Indel polymorphism in FT regulatory regions and environmental adaptation

Our study revealed a significant association between flowering time and indel polymorphism in three regions in the LalbFTc1 promoter, the first located from − 7996 bp to -5609 bp in relation to the TSS, the second from − 4408 bp to -4145 bp, and the third from − 780 bp to -753 bp. LalbFTc1 in one of the four FT homologs present in the white lupin genome [11]. Research on the model plant, Arabidopsis thaliana, evidenced that FT is a key component of the flowering regulatory network that integrates signals from various pathways, including those related to ambient temperature, vernalization and photoperiod [56,57,58]. The A. thaliana genome encodes only two FT-like genes, FT and a one close homolog, TWIN SISTER OF FT (TSF), that are partially sub-functionalized into photoperiod signaling (long vs. short day) and ambient temperature response [59, 60]. Regulation of FT expression is performed at two major levels: epigenetic (mainly by histone modifications) and genetic (by transcription factor binding) [61,62,63,64]. Regulatory regions of FT in A. thaliana include an enhancer located about 5.5 kilobases (kb) upstream of the transcriptional start site (TSS), a relatively long promoter sequence (~ 5 kb) with a few conserved blocks, three FT gene introns, and an enhancer located 1 kb downstream of the gene [57, 62, 64,65,66]. A physical convergence of cis-regulatory elements from all major environment-responsive biological pathways controlling flowering induction at the FT gene [57] opened up opportunities for advancement in environmental adaptation during evolution or domestication and breeding by fixation of occasional sequence polymorphism. For example, the major QTL for flowering time in a A. thaliana intercross-recombinant inbred line population was located 6.7-kb upstream of the FT coding sequence, in a region carrying two large overlapping indels and several other polymorphisms [67]. Structural variants of FT promoter (a deletion of ~ 250 bp and an insertion of ~ 1.1 kb) were also found in natural A. thaliana populations in Eurasia and were associated with geographic distribution into lower and higher latitudes, respectively [68].

Legume genomes typically contain more FT-like genes than the genome of A. thaliana, which were putatively preserved after ancestral and lineage-specific whole-genome duplication (WGD) events [59, 69, 70]. These genes were assigned into three subclades: FTa, FTb and FTc [71]. In general, gene duplication can be considered as a mechanism of genomic adaptation to a changing environment [72]. Thereby, selection pressures might be relaxed, providing some opportunity for independent evolution and functional novelty [73]. The occurrence of an ancestral legume WGD event highly converges with the Cretaceous–Paleogene (K–Pg) mass extinction event [74, 75]. Evolution of vernalization responsiveness in temperate plants could be facilitated both by rapid short-term cooling during K–Pg extinction and consecutive global cooling during Eocene–Oligocene transition [76,77,78]. Dating of major climatic events provides a possible explanation of the reason why vernalization pathways differ between plant families: they do, because plant families were already separated at the time of those climate changes [57].

Among legumes, the molecular control of flowering has mainly been studied in soybean, as this species is natively a short day plant, whereas many current cultivation areas are located under long day photoperiod.
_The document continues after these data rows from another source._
-- ==== Sys2Proof/Machine/HostOps.lean ====
section
/-! DEFINITION. How a command packet is taken, checked and completed (R30, R552 to R562, R588). Choices: log 7, 8. -/

namespace Sys2Proof.Machine

/-! Status codes (Table 20-5). -/
abbrev stDone : Nat := 0x00
abbrev stAccepted : Nat := 0x01
abbrev stBadOpcode : Nat := 0x10
abbrev stBadLength : Nat := 0x11
abbrev stBadTarget : Nat := 0x12
abbrev stBadParam : Nat := 0x13
abbrev stBusy : Nat := 0x20
abbrev stDraining : Nat := 0x21
abbrev stNoResource : Nat := 0x30
abbrev stBudgetDenied : Nat := 0x31
abbrev stHwFault : Nat := 0x40
abbrev stTimeout : Nat := 0x41
abbrev stNotOwner : Nat := 0x50
abbrev stAborted : Nat := 0x60

/-- How a command ends: status, DETAIL, reply payload. -/
structure CmdEnd where
  status : Nat
  detail : Nat := 0
  reply : List Byte := []
  deriving DecidableEq, Repr

/-- What a command's own part answers: an end now, or an end at a later moment (R558). -/
inductive BodyOut where
  | fin (s : State) (e : CmdEnd)
  | later (s : State)
  deriving DecidableEq, Repr

/-- The function that owns an opcode group (Table 1-6). -/
def groupOwner (g : Nat) : Nat :=
  if g ≤ 0x04 then 0 else if g ≤ 0x11 then 1 else if g ≤ 0x21 then 2 else if g ≤ 0x34 then 3
  else if g = 0x40 then 5 else 4

/-- Is there a group with this number (Table 1-6)? -/
def groupDefined (g : Nat) : Bool :=
  [0x01, 0x02, 0x03, 0x04, 0x10, 0x11, 0x20, 0x21, 0x30, 0x31, 0x32, 0x33, 0x34, 0x40, 0x50].contains g

/-- LENGTH of a packet. -/
def Pkt.length (p : Pkt) : Nat := p.payload.length

/-- 64-byte units of a packet or reply with n payload words (R555). -/
def unitsOf (n : Nat) : Nat := ceilDiv (16 + 4 * n) 64

/-- ORDERED of a packet. -/
def Pkt.ordered (p : Pkt) : Bool := p.flags.getLsbD 1

/-- REPLY_ALWAYS of a packet. -/
def Pkt.always (p : Pkt) : Bool := p.flags.getLsbD 0

/-- Payload bytes of a packet, little-endian words (R4). -/
def Pkt.bytes (p : Pkt) : List Byte := wordsToBytes p.payload

/-- Payload word i of a packet, 0 past its end. -/
def Pkt.w (p : Pkt) (i : Nat) : Nat := ((p.payload[i]?).getD 0).toNat

/-- What the reply and the completion event of a packet echo. -/
def Pkt.echo (p : Pkt) (op : Nat) : Echo :=
  ⟨p.func.val, op, p.seq.toNat, p.cookie.toNat, p.always, p.ordered⟩

/-- Units posted and not yet read. -/
def State.posted (s : State) (f : Nat) : Nat := (s.rd (R.HOST_CMD_TAIL f) - (s.fn f).cmdHead).toNat

/-- May a packet of opcode op begin (R555, R557, R558, R574, R583, R588)? -/
def State.mayBegin (s : State) (op : Nat) (p : Pkt) : Bool :=
  let f := p.func.val
  let h := s.fn f
  s.flag (F.HOST_RING_CFG_CMD_EN f) && !h.resetting && s.boot.mode != 0 && h.held.isEmpty &&
    decide (unitsOf p.length ≤ s.posted f) &&
    h.begun.all (fun b => b.echo.op / 256 != op / 256 && !b.echo.ordered) &&
    h.accepted.all (fun a => !a.echo.ordered) &&
    (!p.ordered || (h.begun.isEmpty && h.accepted.isEmpty))

/-- The bytes of a reply (Table 20-4). -/
def replyBytes (e : Echo) (r : CmdEnd) : List Byte :=
  let n := ceilDiv r.reply.length 4
  leBytes 2 e.op ++ leBytes 1 r.status ++ leBytes 1 1 ++ leBytes 2 e.seq ++ leBytes 2 n ++ leBytes 4 r.detail ++
    leBytes 4 e.cookie ++ fitB (4 * n) r.reply

/-- The pad reply that carries the ring to its end over u units (R558). -/
def padReply (u : Nat) : List Byte :=
  leBytes 2 0 ++ leBytes 1 0 ++ leBytes 1 1 ++ leBytes 2 0 ++ leBytes 2 ((64 * u - 16) / 4) ++ leBytes 8 0

/-- Write the oldest held reply of a function when RPL_EN is 1 and the ring has room (R554, R558). -/
def State.flushReply (s : State) (f : Nat) : State :=
  let h := s.fn f
  match h.held with
  | [] => s
  | r :: rs =>
    let size := ringSize 7 (s.fld (F.HOST_RING_CFG_RPL_SIZE f))
    let units := ceilDiv r.length 64
    let used := (h.rplWr - s.rd (R.HOST_RPL_RD f)).toNat
    let slot := h.rplWr.toNat % size
    let pad := if size < slot + units then size - slot else 0
    if s.flag (F.HOST_RING_CFG_RPL_EN f) && decide (used + pad + units ≤ size) && !h.resetting then
      let base := s.addr64 (R.HOST_RPL_BASE_LO f) (R.HOST_RPL_BASE_HI f)
      let s := if pad = 0 then s else s.emit (.hostWrite f (base + 64 * slot) (padReply pad))
      let s := s.emit (.hostWrite f (base + 64 * ((slot + pad) % size)) r)
      let s := s.setFn f { h with held := rs, rplWr := h.rplWr + BitVec.ofNat 32 (pad + units) }
      let s := s.writeBack f
      if s.flag (F.HOST_RING_CFG_RPL_NOTICE f) then s.emit (.msix f (s.fld (F.HOST_RING_VEC_RPL_VECTOR f))) else s
    else s

/-- The end of a command (R558): a reply for every status other than DONE, and for DONE when REPLY_ALWAYS is 1. -/
def State.endCmd (s : State) (e : Echo) (r : CmdEnd) : State :=
  if r.status != stDone || e.always then
    let h := s.fn e.func
    (s.setFn e.func { h with held := h.held ++ [replyBytes e r] }).flushReply e.func
  else s

/-- The end of a command that ends later than it began: only while it is still due (R574). -/
def State.endLater (s : State) (f id : Nat) (r : CmdEnd) : State :=
  let h := s.fn f
  match h.begun.find? (fun b => b.id == id) with
  | none => s
  | some b => (s.setFn f { h with begun := h.begun.filter (fun b => b.id != id) }).endCmd b.echo r

/-- The completion of an accepted command (R559): its event is raised once the events that its effects raised, numbered
from n on, have been granted. -/
def State.complete (s : State) (f id n status detail : Nat) : State :=
  match (s.fn f).accepted.find? (fun a => a.id == id) with
  | none => s
  | some a =>
    let waits := s.arb.queuedNos.filter (fun k => decide (n ≤ k))
    s.releaseDeferred [⟨waits, a.echo, id, status, detail⟩]

/-- Statuses of steps 1 to 8 of R556 for a defined opcode: lenBad is the expected LENGTH where LENGTH does not suit the
opcode, tgtOk whether TARGET names an object the opcode accepts. -/
def checkPkt (op : Nat) (p : Pkt) (pastEnd : Bool) (lenBad : Option Nat) (tgtOk : Bool) : Option CmdEnd :=
  if p.version.toNat != 1 then some ⟨stBadOpcode, 1, []⟩
  else if p.flags.toNat / 4 != 0 then some ⟨stBadParam, 0, []⟩
  else if 1024 < p.length ∨ pastEnd then some ⟨stBadLength, 0, []⟩
  else if !groupDefined (op / 256) then some ⟨stBadOpcode, 2, []⟩
  else if groupOwner (op / 256) != p.func.val then some ⟨stNotOwner, 0, []⟩
  else match lenBad with
    | some n => some ⟨stBadLength, n, []⟩
    | none => if tgtOk then none else some ⟨stBadTarget, 0, []⟩

/-- Opcodes that recovery mode serves on PF0 (R588). -/
def recoveryServes (op : Nat) (f : Nat) : Bool :=
  f == 0 && (op == 0x0101 || op == 0x0103 || op == 0x0104 || op == 0x0202)

/-- Does a packet pass the ring end (R556 step 3)? -/
def State.pastRingEnd (s : State) (p : Pkt) : Bool :=
  let f := p.func.val
  let size := ringSize 7 (s.fld (F.HOST_RING_CFG_CMD_SIZE f))
  decide (size < (s.fn f).cmdHead.toNat % size + unitsOf p.length)

/-- Read a packet: HEAD advances past it, or to the ring end when it passes the ring end, and is written back (R554 to
R556). -/
def State.takePkt (s : State) (p : Pkt) : State :=
  let f := p.func.val
  let h := s.fn f
  let size := ringSize 7 (s.fld (F.HOST_RING_CFG_CMD_SIZE f))
  let n := if s.pastRingEnd p then size - h.cmdHead.toNat % size else unitsOf p.length
  (s.setFn f { h with cmdHead := h.cmdHead + BitVec.ofNat 32 n }).writeBack f

/-- Run a command packet of opcode op. A packet that may not begin yet changes nothing. acc marks an opcode of reply A
(R562): ACCEPTED then keeps the command until its completion event is granted. The body gets the number that names the
command. -/
def runCmd (op : Nat) (acc : Bool) (lenBad : Option Nat) (tgtOk : Bool) (body : Nat → State → BodyOut)
    (p : Pkt) (s : State) : Host.Outcome State Fault Refusal :=
  if s.mayBegin op p then
    let e := p.echo op
    let id := s.cmdId
    let pastEnd := s.pastRingEnd p
    let s := { s.takePkt p with cmdId := id + 1 }
    if s.boot.mode = 2 ∧ recoveryServes op p.func.val = false then .next (s.endCmd e ⟨stHwFault, 0, []⟩)
    else
      match checkPkt op p pastEnd lenBad tgtOk with
      | some r => .next (s.endCmd e r)
      | none =>
        match body id s with
        | .fin s r =>
          if acc ∧ r.status = stAccepted then
            let h := s.fn e.func
            .next ((s.setFn e.func { h with accepted := h.accepted ++ [{ echo := e, id := id }] }).endCmd e r)
          else .next (s.endCmd e r)
        | .later s =>
          let h := s.fn e.func
          .next (s.setFn e.func { h with begun := h.begun ++ [⟨e, id, s.tick.count.toNat⟩] })
  else .next s

/-- A body that ends with a status and changes nothing. -/
def refuse (status : Nat) (s : State) (detail : Nat := 0) : BodyOut := .fin s ⟨status, detail, []⟩

/-- A body that ends with DONE. -/
def finish (s : State) (reply : List Byte := []) (detail : Nat := 0) : BodyOut := .fin s ⟨stDone, detail, reply⟩

/-- LENGTH must be n. -/
def lenIs (n : Nat) (p : Pkt) : Option Nat := if p.length = n then none else some n

/-- LENGTH must lie in lo-hi. -/
def lenIn (lo hi : Nat) (p : Pkt) : Option Nat := if lo ≤ p.length ∧ p.length ≤ hi then none else some lo

end Sys2Proof.Machine
end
More than a dozen early maturity loci have been identified in soybean hitherto. Corresponding genes were identified for most of them, including three FLOWERING LOCUS T (FT) homologs for the loci E9, E10 and qDTF-J1, namely GmFT2a, GmFT4 and GmFT5a, that differ for functional mutations and provide adaptation to low and high latitudes, respectively [79,80,81]. Moreover, the geographic distribution of sequence polymorphism at soybean GmFT2a and GmFT5a genes revealed strong latitudinal gradient, highlighting ongoing selection for long juvenile alleles in the tropics [82]. In white lupin such an adaptive mutation for low latitudes could be attributed to a 683 bp deletion in the third intron of LalbFTa1 gene, associated with delayed flowering of some Ethiopian landraces [34,35,36].
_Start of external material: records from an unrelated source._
-- ==== Sys2Proof/Machine/RegWrite.lean ====
section
/-! DEFINITION. Direct writes of registers, with the access rules of chapter 22 (R7 to R9, R592 to R603). A bit that starts an
operation with a row of its own is carried by that row, and has no effect here. Choices: log 33. -/

namespace Sys2Proof.Machine

/-- Where the model keeps the register that function f names by a BAR0 offset: its ring registers are its own (R550). -/
def regKey (f off : Nat) : Nat := if off < 0x2000 ∧ (off = 0 ∨ 0x1000 ≤ off) then 0x10000000 + f * 0x10000000 + off else off

/-- Are the registers of the host queues at an offset mapped for function f (R416)? -/
def State.queueMapped (s : State) (f off : Nat) : Bool :=
  let r := off - 0x03E00000
  if r < 0x1000 then s.dqFunc (r / 0x40) == f
  else if r < 0x2000 then s.hqFunc ((r - 0x1000) / 0x40) == f
  else if r < 0x3000 then decide (r < 0x2060) && (r - 0x2000) / 0x10 == f
  else f == 3

/-- Access of function f at an offset (R592): 2 full, 1 read-only view, 0 none. -/
def State.access (s : State) (f off : Nat) : Nat :=
  let owned := fun (o : Nat) => if f = o then 2 else if f = 0 then 1 else 0
  let only := fun (o : Nat) => if f = o then 2 else 0
  if off < 0x00100000 then (if off < 4 ∨ (0x1000 ≤ off ∧ off < 0x2000) then 2 else only 0)
  else if off < 0x00400000 then only 0
  else if off < 0x00800000 then owned 1
  else if off < 0x02000000 then owned 2
  else if off < 0x02800000 then only 0
  else if off < 0x03800000 then owned 3
  else if off < 0x03A00000 then owned 5
  else if off < 0x03C00000 then
    let inline := decide (0x03A01000 ≤ off) && decide (off < 0x03A01080)
    if f = 1 then (if inline then 2 else 1) else if f = 4 then (if inline then 0 else 2) else if f = 0 then 1 else 0
  else if off < 0x03E00000 then only 0
  else if off < 0x03F00000 then (if s.queueMapped f off then 2 else 0)
  else 2

/-- Is there a register at an offset (R597)? Engine apertures and the MSI-X table count as such. -/
def regDefined (f off : Nat) : Bool :=
  (regSpecAt (regKey f off)).isSome || (ctrAt off).isSome ||
    (decide (0x01000000 ≤ off) && decide (off < 0x01600000) && decide (0x4000 ≤ off % 0x10000)) ||
    (decide (0x03F00000 ≤ off) && decide (off < 0x03F08000)) || (decide (0x03F80000 ≤ off) && decide (off < 0x03F80100))

/-- Is the block of a register off (R598)? Engine registers without VDD_VE; a slab's registers
without VDD_VE unless the slab is in RETAIN. -/
def State.poweredOff (s : State) (off : Nat) : Bool :=
  let e := (off - 0x01000000) / 0x10000
  let r := off % 0x10000
  decide (0x01000000 ≤ off) && decide (off < 0x01600000) && decide (r < 0x4000) &&
    (if 0x100 ≤ r ∧ r < 0x200 then s.vec.veOff && (s.eng e).slab.mode != 1 else s.vec.veOff)

/-- The field map alone (R7 to R9): RW bits take the value, W1C bits written 1 clear, WO bits of CIPH_KEY_DATA are held. -/
def State.writePlain (s : State) (k v : Nat) : State :=
  match regSpecAt k with
  | none => s
  | some r =>
    let old := (s.rd k).toNat
    let s := s.wr k (BitVec.ofNat 32 (old - (old &&& v &&& r.w1c)))
    s.wrRw k v

/-- Registers of a PON channel. -/
def State.writePon (s : State) (k v : Nat) : State :=
  let n := (k - 0x00400000) / 0x10000
  let r := k % 0x10000
  if r = 0 then s.writeRxCfg n v
  else if r = 0x10 then s.writeEqCtl n v
  else if 0x40 ≤ r ∧ r < 0xC0 then
    s.writeTap n ((r - 0x40) / 4) (signedOf 12 v)
  else if r = 0xE0 then
    let s := s.writePlain k v
    if bit v 0 then s.ponCopy n false else s
  else if r = 0x200 then s.writeTcCfg n v
  else s.writePlain k v

/-- Registers of a lane: LOOP, LANE_PWR, LANE_PAT_CFG and TXFIR with the refusals of R320, R322 and Table 10-5; a write that is
refused changes nothing. -/
def State.writeLane (s : State) (k v : Nat) : State :=
  let l := (k - 0x02000000) / 0x1000
  let r := k % 0x1000
  if r = 0 then
    let loop := bitsOf v 9 8
    if s.loopOffered l loop = false ∨ s.loopRefused l loop then s
    else (s.wrRw k (putBits v 9 8 (s.fld (F.LANE_CFG_LOOP l)))).setLoop l loop
  else if r = 4 then (if s.pwrRefused l v then s else s.setLanePwr l v)
  else if 0x10 ≤ r ∧ r < 0x20 then (s.writeTxfir l ((r - 0x10) / 4) v).1
  else if r = 0x40 then
    if bit v 0 && s.testRefused l then s
    else
      let s := ((s.setPattern l v).setGen l (bit v 0)).setChecker l (bit v 1)
      if bit v 7 then s.copyBank 0 (laneCtrs l) else s
  else if r = 0x50 then s.writeLaneInj l v
  else if r = 0x60 then
    let s := s.writePlain k v
    let s := if bit v 30 then s.endEye l 2 0 else s
    if bit v 31 && !bit v 30 then s.startEye l none else s
  else s.writePlain k v

/-- Registers of an Ethernet MAC. -/
def State.writeEth (s : State) (k v : Nat) : State :=
  let m := (k - 0x02800000) / 0x1000
  let r := k % 0x1000
  if r = 0 then s.writeEthCfg m v
  else if r = 0x24 then s.writeGlide m v
  else if r = 0x30 then (if bit v 0 then s.copyBank 0 (ethCtrs m) else s)
  else s.writePlain k v

/-- Registers of the vector array's window. -/
def State.writeVec (s : State) (k v : Nat) : State :=
  if 0x00801000 ≤ k ∧ k < 0x00802000 then
    let p := (k - 0x00801000) / 0x100
    if k % 0x100 = 0 then s.setPortCfg p v
    else if k % 0x100 = 0x14 then (if bit v 0 then s.copyBank 0 (svlCtrs p) else s)
    else s.writePlain k v
  else if k = R.VS_CUTOFF then
    let s := s.writePlain k v
    s.setVec { s.vec with cutAt := some s.tick.count.toNat }
  else s.writePlain k v

/-- Registers of an engine's window. -/
def State.writeEngReg (s : State) (k v : Nat) : State :=
  let e := (k - 0x01000000) / 0x10000
  let r := k % 0x10000
  if 0x4000 ≤ r then s
  else if r = 0x10 then (if bit v 0 then s.raiseIp e 3 else s)
  else if r = 0x100 then
    let m := v % 4
    if m ≤ 2 ∧ s.modeOk e m then s.slabRequest e m else s
  else s.writePlain k v

/-- Registers of the host queues: a TAIL above the ring's size is refused (R417); the effects of ENABLE are those of HOST_DQ. -/
def State.writeQueueReg (s : State) (f k v : Nat) : State :=
  let r := k - 0x03E00000
  let q := r % 0x1000 / 0x40
  if r < 0x1000 ∧ r % 0x40 = 0 then
    let on := s.flag (F.HOST_DQ_CFG_ENABLE q)
    let s := s.writePlain k v
    if bit v 31 then (if on then s else s.setDq q { s.dq q with commits := 0 })
    else if (s.dq q).front.isSome then (s.bump (C.DQ_DISABLED_DROP q)).dropFront q
    else s
  else if r < 0x1000 ∧ r % 0x40 = 0x10 then
    if s.dqRing q < (v % 65536 + 65536 - (s.dq q).head % 65536) % 65536 then s.badIndex 0 q f (v % 65536) else s.writePlain k v
  else if r < 0x2000 ∧ r % 0x40 = 0x10 then
    if s.hqRing q < (v % 65536 + 65536 - (s.hq q).head % 65536) % 65536 then s.badIndex 1 q f (v % 65536) else s.writePlain k v
  else if k = R.HOST_STAT_CTL then
    (if bit v 0 then (List.range 64).foldl (fun s q => (s.copyBank 0 (dqCtrs q)).copyBank 0 (hqCtrs q)) s else s)
  else s.writePlain k v

/-- Ring registers of a function (R552, R553): BASE is ignored while the ring's EN is 1; the low bits of an address are 0. -/
def State.writeRingReg (s : State) (f r v : Nat) : State :=
  let k := regKey f r
  let cfg := (s.rd (R.HOST_RING_CFG f)).toNat
  let h := s.fn f
  let w := BitVec.ofNat 32 v
  let en := if r = 0x1010 ∨ r = 0x1014 then bit cfg 31 else if r = 0x1020 ∨ r = 0x1024 then bit cfg 30
    else (r == 0x1030 || r == 0x1034) && bit cfg 29
  if en then s
  else if r = 0x1000 then s.wrRw k (ringCfgAfter cfg v)
  else if r = 0x1018 then
    if ringSize 7 (s.fld (F.HOST_RING_CFG_CMD_SIZE f)) < (w - h.cmdHead).toNat then s.indexRefused f 0 v else s.wr k w
  else if r = 0x102C then
    if rdRefused h.rplWr (s.rd k) w (ringSize 7 (s.fld (F.HOST_RING_CFG_RPL_SIZE f))) then s.indexRefused f 1 v else s.wr k w
  else if r = 0x103C then
    if rdRefused h.evtWr (s.rd k) w (ringSize 6 (s.fld (F.HOST_RING_CFG_EVT_SIZE f))) then s.indexRefused f 2 v else s.wr k w
  else s.writePlain k v

/-- Registers of the packet path's, time's, cipher's and memory system's windows that act when they are written. -/
def State.writeOther (s : State) (k v : Nat) : State :=
  let snap := fun (cs : List Ctr) => if bit v 0 then s.copyBank 0 cs else s
  if k = R.TICK_OFFSET then s.writeOffset v
  else if k = R.TICK_OUT_CFG then s.writeTickOut v
  else if k = R.TIME_PPS_CFG then s.writePps v
  else if k = R.CLS_STAT_CTL then snap clsCtrs
  else if k = R.FWD_STAT_CTL then snap fwdCtrs
  else if k = R.BUF_STAT_CTL then
    (if bit v 0 then ((List.range 4).foldl (fun s i => s.copyBank 0 (bufCtrs i)) s).copyBank 0 bufTotalCtrs else s)
  else if k = R.SCH_STAT_CTL then snap schCtrs
  else if k = R.TIME_STAT_CTL then snap timeCtrs
  else if k = R.CIPH_STAT_CTL then snap ciphCtrs
  else if k = R.MEM_STAT_CTL then
    (if bit v 0 then (List.range 18).foldl (fun s k => s.copyBank 0 (memDdrCtrs k))
      ((List.range 8).foldl (fun s m => s.copyBank 0 (memCtrs m)) s) else s)
  else if k = R.MEM_INJ then s.writeInj v
  else if k = R.CIPH_RQ_TAIL then
    (if 256 < (v % 65536 + 65536 - s.rqHead) % 65536 then s.bump C.CIPH_BAD_REQ else s.writePlain k v)
  else if R.CIPH_KEY_DATA 0 ≤ k ∧ k ≤ R.CIPH_KEY_DATA 7 then s.wr k (BitVec.ofNat 32 v)
  else s.writePlain k v

/-- An entry of a function's MSI-X table; the pending-bit array is read-only. -/
def State.writeMsix (s : State) (f off v : Nat) : State :=
  if off < 0x03F80000 then
    s.setFn f { s.fn f with msix := sparseSet (fun _ => 0) (s.fn f).msix ((off - 0x03F00000) / 4) v }
  else s

/-- A write of v to the register at an offset by a function with full access. -/
def State.writeReg (s : State) (f off v : Nat) : State :=
  if off < 0x2000 then s.writeRingReg f off v
  else if off < 0x00200000 then s.writePlain off v
  else if off < 0x00400000 then s.writePwr off v
  else if off < 0x00600000 then s.writePon off v
  else if off < 0x00800000 then
    let s := s.writePlain off v
    if off = R.BOND_STAT_CTL ∧ bit v 0 then s.bondCopy 0 else s
  else if off < 0x01000000 then s.writeVec off v
  else if off < 0x02000000 then s.writeEngReg off v
  else if off < 0x02800000 then s.writeLane off v
  else if off < 0x03000000 then s.writeEth off v
  else if off < 0x03E00000 then s.writeOther off v
  else if off < 0x03F00000 then s.writeQueueReg f off v
  else s.writeMsix f off v

/-- Does bit 0 of the register at an offset enable a data path: a PON receiver, a vector link port, an Ethernet MAC? -/
def enablesPath (off : Nat) : Bool :=
  (decide (0x00400000 ≤ off) && decide (off < 0x00440000) && off % 0x10000 == 0) ||
    (decide (0x00801000 ≤ off) && decide (off < 0x00802000) && off % 0x100 == 0) ||
    (decide (0x02800000 ≤ off) && decide (off < 0x02818000) && off % 0x1000 == 0)

/-- The value that a direct write brings: in recovery mode no data path is enabled (R588). -/
def State.writeValue (s : State) (off v : Nat) : Nat := if s.recovery && enablesPath off then clrBit v 0 else v

/-- Set every bit of HOST_ACC_ERR whose condition an access meets (R603). -/
def State.accErrs (s : State) (f off : Nat) (cs : List (Bool × Nat)) : State :=
  cs.foldl (fun s c => if c.1 then s.accErr f off c.2 else s) s

/-- REGISTER_WRITE: function f writes v at a BAR0 offset with byte enables be (R592 to R603). -/
def execRegisterWrite (f : Fin 6) (off : BitVec 26) (v : Word) (be : BitVec 4) (s : State) :
    Host.Outcome State Fault Refusal :=
  let f := f.val
  let off := off.toNat / 4 * 4
  let kind := s.access f off
  let ring := decide (0x1000 ≤ off) && decide (off < 0x2000)
  if ring && (s.fn f).resetting then .next s
  else
    let powered := kind != 0 && s.poweredOff off
    let unmapped := kind == 0 || !regDefined f off
    let view := kind == 1
    let partly := be != 0xF
    let s := s.accErrs f off [(powered, 0), (unmapped, 1), (view, 2), (partly, 3)]
    if powered || unmapped || view || partly then .next s
    else .next (s.writeReg f off (s.writeValue off v.toNat))

end Sys2Proof.Machine
end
FTc1 promoter indels confer vernalization independence in domesticated Old World lupin species

Vernalization independence in Medicago truncatula spring mutants was found to be associated with retroelement insertions at MtFTa1, causing overexpression of this gene [83]. In chickpea, a major QTL for vernalization response explaining the majority of phenotypic variance was localized at LG3, overlapping with the main domestication locus controlling growth habit and early flowering under short days [84, 85]. Phenotypic effects were associated with a high expression of the FT gene cluster (FTa1, FTa2, and FTc), hypothetically driven by unknown cis-acting genetic change [84]. In lentil (Lens culinaris), vernalization independence was reportedly linked with de-repression of the LcFTa1 gene, putatively due to identified sequence polymorphism at LcFTa1–LcFTa2 cluster: a large 7441 bp deletion in the LcFTa1–LcFTa2 intergenic region and a 245 bp deletion located in the LcFTa1 promoter, 3712 bp upstream of the start codon [86]. Interestingly, the coordinates of the latter indel match three overlapping LanFTc1 promoter indel variants found in narrow-leafed lupin and the LLutFTc1 promoter indel found in yellow lupin, all of them conferring overexpression of promoted genes and vernalization independence in those species [11,12,13,14]. Moreover, indel coordinates in these lupin species overlap with a 264 bp deletion in the middle region (-4145 bp) of LalbFTc1 promoter discovered in the present study (marker PR_36b). The direction of effects (early flowering of shorter alleles) was the same for a 28 bp deletion (markers PR_42a and PR_71d) associated with rapid flowering of Turkish, Syrian and Jordanian genotypes (located 780 bp upstream of the LalbFTc1 start codon) and large FTc1 promoter indels in lentil and two lupin species studied hitherto [11,12,13,14, 86]. Rapid LD decay was revealed around the promoter of the LalbFTc1 gene in the white lupin diversity panel. The same phenomenon was observed around the LanFTc1 gene in the narrow-leafed lupin germplasm collection carrying domesticated and wild accessions [13].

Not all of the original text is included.